→ **What is required**: Scan the records for the string "toNat", then copy each line that has it.

→ **Source material**:
/-- What an instruction reads and which hints it takes (R60, R72, R77, R189). -/
def usesOf : Instr → Uses
  | .add h _ a b _ | .sub h _ a b _ | .mul h _ a b _ | .mulh h _ a b _ _ | .div h _ a b _ _
  | .rem h _ a b _ _ | .min h _ a b _ _ | .max h _ a b _ _ | .and h _ a b _ | .or h _ a b _
  | .xor h _ a b _ | .andn h _ a b _ | .shl h _ a b _ | .shr h _ a b _ | .sar h _ a b _
  | .rot h _ a b _ | .bfx h _ a b _ _ | .lea h _ a b _ _ | .sel h _ a b _ => uses h [a, b]
  | .neg h _ a _ | .bitc h _ a _ _ | .mov h _ a => uses h [a]
  | .mad h d a b _ | .bfi h d a b _ => uses h [d, a, b]
  | .movi h _ _ => { uses h [] with ximm := true }
  | .addi h _ a _ | .andi h _ a _ | .ori h _ a _ | .xori h _ a _ | .shi h _ a _ _ =>
    { uses h [a] with ximm := true }
  | .cmpi h _ a _ _ _ _ => { uses h [a] with ximm := true }
  | .cmp h _ a b _ _ _ => uses h [a, b]
  | .pset h _ _ _ _ => uses h []
  | .pmovRead h _ => uses h []
  | .pmovWrite h a => uses h [a]
  | .bra h _ => { uses h [] with ximm := true, ctl := true }
  | .brx h a => { uses h [a] with ctl := true }
  | .call h _ => { uses h [] with ximm := true, ctl := true }
  | .callx h a => { uses h [a] with ctl := true }
  | .ret h => { uses h [27] with ctl := true }
  | .meet h _ _ => { uses h [] with ximm := true }
  | .meetr h _ a => uses h [a]
  | .exit h => { uses h [] with ctl := true }
  | .kill h a => { uses h [a] with ctl := true }
  | .loop h d _ => { uses h [d] with ximm := true, ctl := true }
  | .brk h _ | .trap h _ | .nop h | .yield h => uses h []
  | .vote h _ _ _ _ => uses h []
  | .shfl h _ a b _ => uses h [a, b]
  | .shflImm h _ a _ _ | .cred h _ a _ | .cscan h _ a _ _ | .matchl h _ a _ => uses h [a]
  | .isect h _ a b _ _ => uses h [a, b]
  | .movs h _ _ => uses h []
  | .movsw h _ a => uses h [a]
  | .fadd h _ a b _ | .fsub h _ a b _ | .fmul h _ a b _ | .fdiv h _ a b _ =>
    { uses h [a, b] with rnd := true }
  | .ffma h d a b _ _ => { uses h [d, a, b] with rnd := true }
  | .fmin h _ a b _ _ | .fmax h _ a b _ _ => uses h [a, b]
  | .fcmp h _ a b _ _ => uses h [a, b]
  | .fcps h _ a b _ => uses h [a, b]
  | .fabs h _ a _ | .fneg h _ a _ | .frcp h _ a _ | .frsq h _ a _ | .fexp2 h _ a _
  | .flog2 h _ a _ | .ftanh h _ a _ | .fsinpi h _ a _ | .fcospi h _ a _ | .fcls h _ a _ =>
    uses h [a]
  | .fsqrt h _ a _ => { uses h [a] with rnd := true }
  | .frnd h _ a _ _ => { uses h [a] with rnd := true }
  | .fred h _ a _ _ => { uses h [a] with rnd := true }
  | .cvts h _ a _ => { uses h [a] with rnd := true }
  | .cvtdSat h _ a b _ | .cvtdInf h _ a b _ | .cvtdNan h _ a b _ | .cvtdTrap h _ a b _
  | .cvtu h _ a b _ => { uses h [a, b] with rnd := true }
  | .absmx h _ a _ => uses h [a]
  | .ld h _ a la _ _ _ =>
    { uses h [a] with ximm := true, track := decide (la = 15), ords := ordLoad, cache := true }
  | .st h d a la size q =>
    { uses h (if size = 3 ∧ q = 1 then [d, d + 1, a] else [d, a]) with ximm := true, track := decide (la = 15), ords := ordStore, cache := true }
  | .pref h a _ => { uses h [a] with ximm := true, cache := true }
  | .pres h _ a la => { uses h [a] with ximm := true, track := decide (la = 15) }
  | .aadd h d a la _ _ _ | .aand h d a la _ _ _ | .aor h d a la _ _ _ | .axor h d a la _ _ _
  | .amin h d a la _ _ _ | .amax h d a la _ _ _ | .aminn h d a la _ _ _ | .amaxn h d a la _ _ _
  | .axch h d a la _ _ _ => usesAtom h d a la
  | .acas h d a la _ _ _ => { usesAtom h d a la with srcs := [d.toNat, d.toNat + 1, a.toNat] }
  | .afadd h d a la _ _ | .afmin h d a la _ _ | .afmax h d a la _ _ => usesAtom h d a la
  | .fence h _ _ => uses h []
  | .bar h _ _ | .barArv h _ _ => uses h []
  | .nbar h _ _ b | .nbarArv h _ b => uses h [b]
  | .fprop h d a => { uses h [d, d + 1, a] with track := true, ords := ordAll }
  | .frcy h d a => { uses h [d, a] with track := true, ords := ordAll }
  | .fread h d a | .fwait h d a => { uses h [d + 1, a] with track := true, ords := ordLoad }
  | .xcnt h a b => uses h [a, b]
  | .xrd h _ a | .xsnap h _ a => { uses h [a] with track := true }
  | .push h _ a _ => { uses h ((List.range 8).map fun i => a + BitVec.ofNat 5 i) with ords := ordStore }
  | .kick h _ a b => { uses h [a, b] with ords := ordStore }
  | .lcset h _ a b | .lcsetZ h _ a b => uses h [a, b]
  | .lcsetFree h _ a | .lcwait h a _ | .lcrd h _ a _ | .strm h _ a | .strms h _ a _ | .layh h a =>
    uses h [a]
  | .strmsRd h _ _ _ | .layhAll h => uses h []
  | .resv h _ _ _ | .resvW h _ _ _ | .rls h | .guard h _ _ => uses h []
  | .guardReg h a _ => uses h [a]
  | .pack h _ a b _ => { uses h [a, b] with ximm := true, rnd := true }
  | .unpk h _ _ b _ => { uses h [b] with ximm := true }
  | .kld h _ a => { uses h [a] with ximm := true, track := true, ords := ordLoad, cache := true }
  | .kst h _ a => { uses h [a] with ximm := true, track := true, ords := ordStore, cache := true }
  | .kldB h _ a => { uses h [a] with track := true, ords := ordLoad, cache := true }
  | .kstB h _ a => { uses h [a] with track := true, ords := ordStore, cache := true }
  | .kadd h _ _ _ _ => uses h []
  | .ksls h _ _ b _ | .kext h _ _ b _ => uses h [b]
  | .bptr h a b => uses h [a, b]
  | .bptrRd h _ => uses h []
  | .mulkS h _ a => uses h [a]
  | .mulkC h _ _ _ => { uses h [] with track := true }
  | .accrd h _ _ b => uses h [b]
  | .accrdOv h _ _ | .accz h _ => uses h []
  | .acccv h _ _ b _ => { uses h [b] with rnd := true }
  | .tagGet h _ a | .tagVal h _ a | .deref h _ a | .func h _ a => uses h [a]
  | .mkt h _ a t => uses h (if t = 0 then [] else [a])
  | .tagSet h _ a b | .arg h _ a b _ => uses h [a, b]
  | .unify h _ a b _ | .bind h _ a b => { uses h [a, b] with track := true }
  | .unifyc h _ => { uses h [] with track := true }
  | .choice h a | .retry h a | .cut h a | .commit h a => uses h [a]
  | .retryTrust h => uses h []
  | .failb h _ => { uses h [] with ctl := true }
  | .tmark h _ => uses h []
  | .unwind h a => uses h [a, a + 1]
  | .halloc h _ b _ _ => uses h [b]
  | .symq h _ | .symqR h _ _ => uses h []
  | .symw h a => uses h [a]
  | .symset h a b => uses h [a, b]
  | .csrr h _ _ => uses h []
  | .csrw h d _ => uses h [d]
  | .eret h => { uses h [] with ctl := true }
  | .tlbiVa h a | .ctxs h a | .ctxl h a | .cflushWb h a | .cflushInv h a => uses h [a]
  | .tlbiJob h | .tlbiAll h | .cflushAll h | .cancel h _ => uses h []
  | .cndw h a b => uses h [a, b]
  | .region _ => { uses hdr0 [] with bare := true }
  | .pool _ => { uses hdr0 [] with bare := true, ctl := true }
  | _ => uses hdr0 []
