/-- TRAP: the class TRAP, taken after the instruction (R109). -/
def execTrap (h : Hdr) (n : BitVec 5) : State → Host.Outcome State Fault Refusal :=
  gate (.trap h n) fun x s =>
    takeTrap (retire x s) x.key
      (mkTrap clsTrap x.start x.next (BitVec.ofNat 64 n.toNat) x.act x.act).afterIt

/-- NOP (R110). -/
def execNop (h : Hdr) : State → Host.Outcome State Fault Refusal :=
  gate (.nop h) fun x s => retire x s

/-- YIELD: the crew counts as issued more recently than every other (R110). -/
def execYield (h : Hdr) : State → Host.Outcome State Fault Refusal :=
  gate (.yield h) fun x s => modCrew (retire x s) x.key fun c => { c with stamp := x.seq }

end Sys2Proof.Machine
end

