/-- PRE_EMPT: the waiting cluster cannot be placed, and would not be once the units that are leaving
have left; the fewest units that suffice leave one hardware cluster (R322). -/
def execPreEmpt (lid cluster hw : Nat) (s : State) : Host.Outcome State Fault Refusal :=
  .next (match mget s.launches lid with
    | none => s
    | some l =>
      let n := (l.unitsLeft cluster).length
      if l.waiting && l.waits cluster && decide (hw < 32) && !canPlace s lid l cluster &&
          (upTo 32).all fun h => !roomWithout s lid l n h [] then
        match preemptSet s lid l n hw with
        | none => s
        | some gone => if bestSet s lid l n hw gone then gone.foldl startDrain s else s
      else s)

/-! ## Swap out (R52 to R54, R232, R297, R314) -/

/-- A request that can only go on after its line or flint cell changes. -/
def Req.stuck (s : State) (r : Req) : Bool :=
  decide (r.st = .waiter) || !(decide (r.ty = 6) && refreshing s r.phys)

/-- No request of an operation can be performed now and none will be by the passing of time; it is not
about to complete. -/
def opDrained (s : State) (c : Crew) (o : Op) : Bool :=
  o.done ||
  ((!o.accs.isEmpty || o.reqs.any Req.open_) &&
    (o.accs.isEmpty || decide (pagesOpen s o.pages ≠ []) || !mayTranslate s c o) &&
    o.reqs.all fun r => !r.open_ || (r.stuck s && !canPerform s c o r))

/-- Work of a crew that completes by itself during DRAINING is complete. -/
def crewDrained (s : State) (c : Crew) : Bool :=
  c.ops.all fun o => opDrained s c o &&
    (match o.kind with
      | .ldsym .. => lanes.all fun l => !symReady o l
      | _ => true)

/-- An open request as an access to be replayed. -/
def Req.acc (r : Req) : Acc := { lane := r.lane, va := r.va, n := r.n, op := r.op }

/-- A request that is withdrawn by being translated anew after restore; that of a cord in a B-slice names the
column of the unit, which it has again then (R224, R232). -/
def Req.again (r : Req) : Bool := r.open_ && decide (r.ty ≠ tyCord)

/-- Withdraw an operation's open requests (R53, R232, R297). -/
def Op.withdraw (o : Op) : Op :=
  if o.done then o
  else
    { o with accs := o.accs ++ (o.reqs.filter Req.again).map Req.acc
             reqs := o.reqs.filter fun r => !r.again }

/-- A fault reported during DRAINING is written to the crew's fault record (R54). -/
def recordDrained (s : State) (uid key : Nat) : State :=
  match mget s.crews key with
  | none => s
  | some c =>
    let w := whoLane s c 0 c.priv
    let t := match c.ops.find? fun o => o.done && o.drained && decide (o.bad ≠ 0) with
      | some o => some (opTrap o (nextPc c))
      | none => (dueSym c).map fun y => symTrap c y.1 y.2 (nextPc c)
    match t with
    | some t =>
      if decide (c.uid = uid) && !c.priv then
        wr s (frecAt s w.job c.core c.slot) (wordsBytes (frecWords w.lid c t))
      else s
    | none => s

/-- A crew whose unit has drained: results in place, hints and requests withdrawn. -/
def drainCrew (c : Crew) : Crew :=
  { settleAll c with hint := Hints.none, ops := (settleAll c).ops.map Op.withdraw }

/-- The unit has drained; no FENCE of it is about to complete (R53, R194). -/
def unitQuiet (s : State) (uid : Nat) : Bool :=
  s.crews.all fun p => decide (p.2.uid ≠ uid) || (crewDrained s p.2 && (pickFence s p.2).isNone)

/-- DRAIN_DONE (R53). -/
def execDrainDone (s : State) : Host.Outcome State Fault Refusal :=
  let uid := s.subj
  .next (match mget s.units uid with
    | none => s
    | some u =>
      if decide (u.res = .draining) && !u.isOver && !u.ended && !u.cancelled && unitQuiet s uid then
        let s := (crewKeys s uid).foldl (fun s k => recordDrained s uid k) s
        let s := (crewKeys s uid).foldl (fun s k => dropWaiters (modCrew s k drainCrew) k) s
        modUnit s uid fun u => { u with res := .saving }
      else s)

/-- SAVE_DONE: the unit's resources, columns and counters are free (R33, R53, R210, R274). -/
def execSaveDone (s : State) : Host.Outcome State Fault Refusal :=
  let uid := s.subj
  .next (match mget s.units uid with
    | none => s
    | some u =>
      if decide (u.res = .saving) && !u.isOver && !u.cancelled then
        let own := s.lctrs.filter fun p => decide (p.2.owner = uid)
        let s := modUnit s uid fun u =>
          { u with res := .swapped, lcs := own.map fun p => (p.1 % 64, p.2) }
        grantWaiting { s with lctrs := s.lctrs.filter fun p => decide (p.2.owner ≠ uid) } u.core
      else s)

/-! ## Restore -/

/-- No swapped unit that comes before another on its core could be restored instead: higher priority, then earlier
launch, then lower unit index, as R210 orders waiting units (DESIGN CHOICE, log 78: R53 orders a swapped unit only
against those that wait for first admission). -/
def firstRestore (s : State) (uid : Nat) (u : UnitSt) : Bool :=
  s.units.all fun p => decide (p.1 = uid) || !(decide (p.2.core = u.core) && restorable s p.2 &&
    resvBefore s p.2 u)

/-- A waiting launch of higher priority could be placed on the core (R53). -/
def admitBefore (s : State) (u : UnitSt) : Bool :=
  s.launches.any fun p => p.2.waiting && decide (unitPrio s u < p.2.prio) && roomOn s p.1 p.2 u.core &&
    placeable s p.1 p.2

→ **Written answer**:
  | .acas h d a la _ _ _ => { usesAtom h d a la with srcs := [d.toNat, d.toNat + 1, a.toNat] }
      (mkTrap clsTrap x.start x.next (BitVec.ofNat 64 n.toNat) x.act x.act).afterIt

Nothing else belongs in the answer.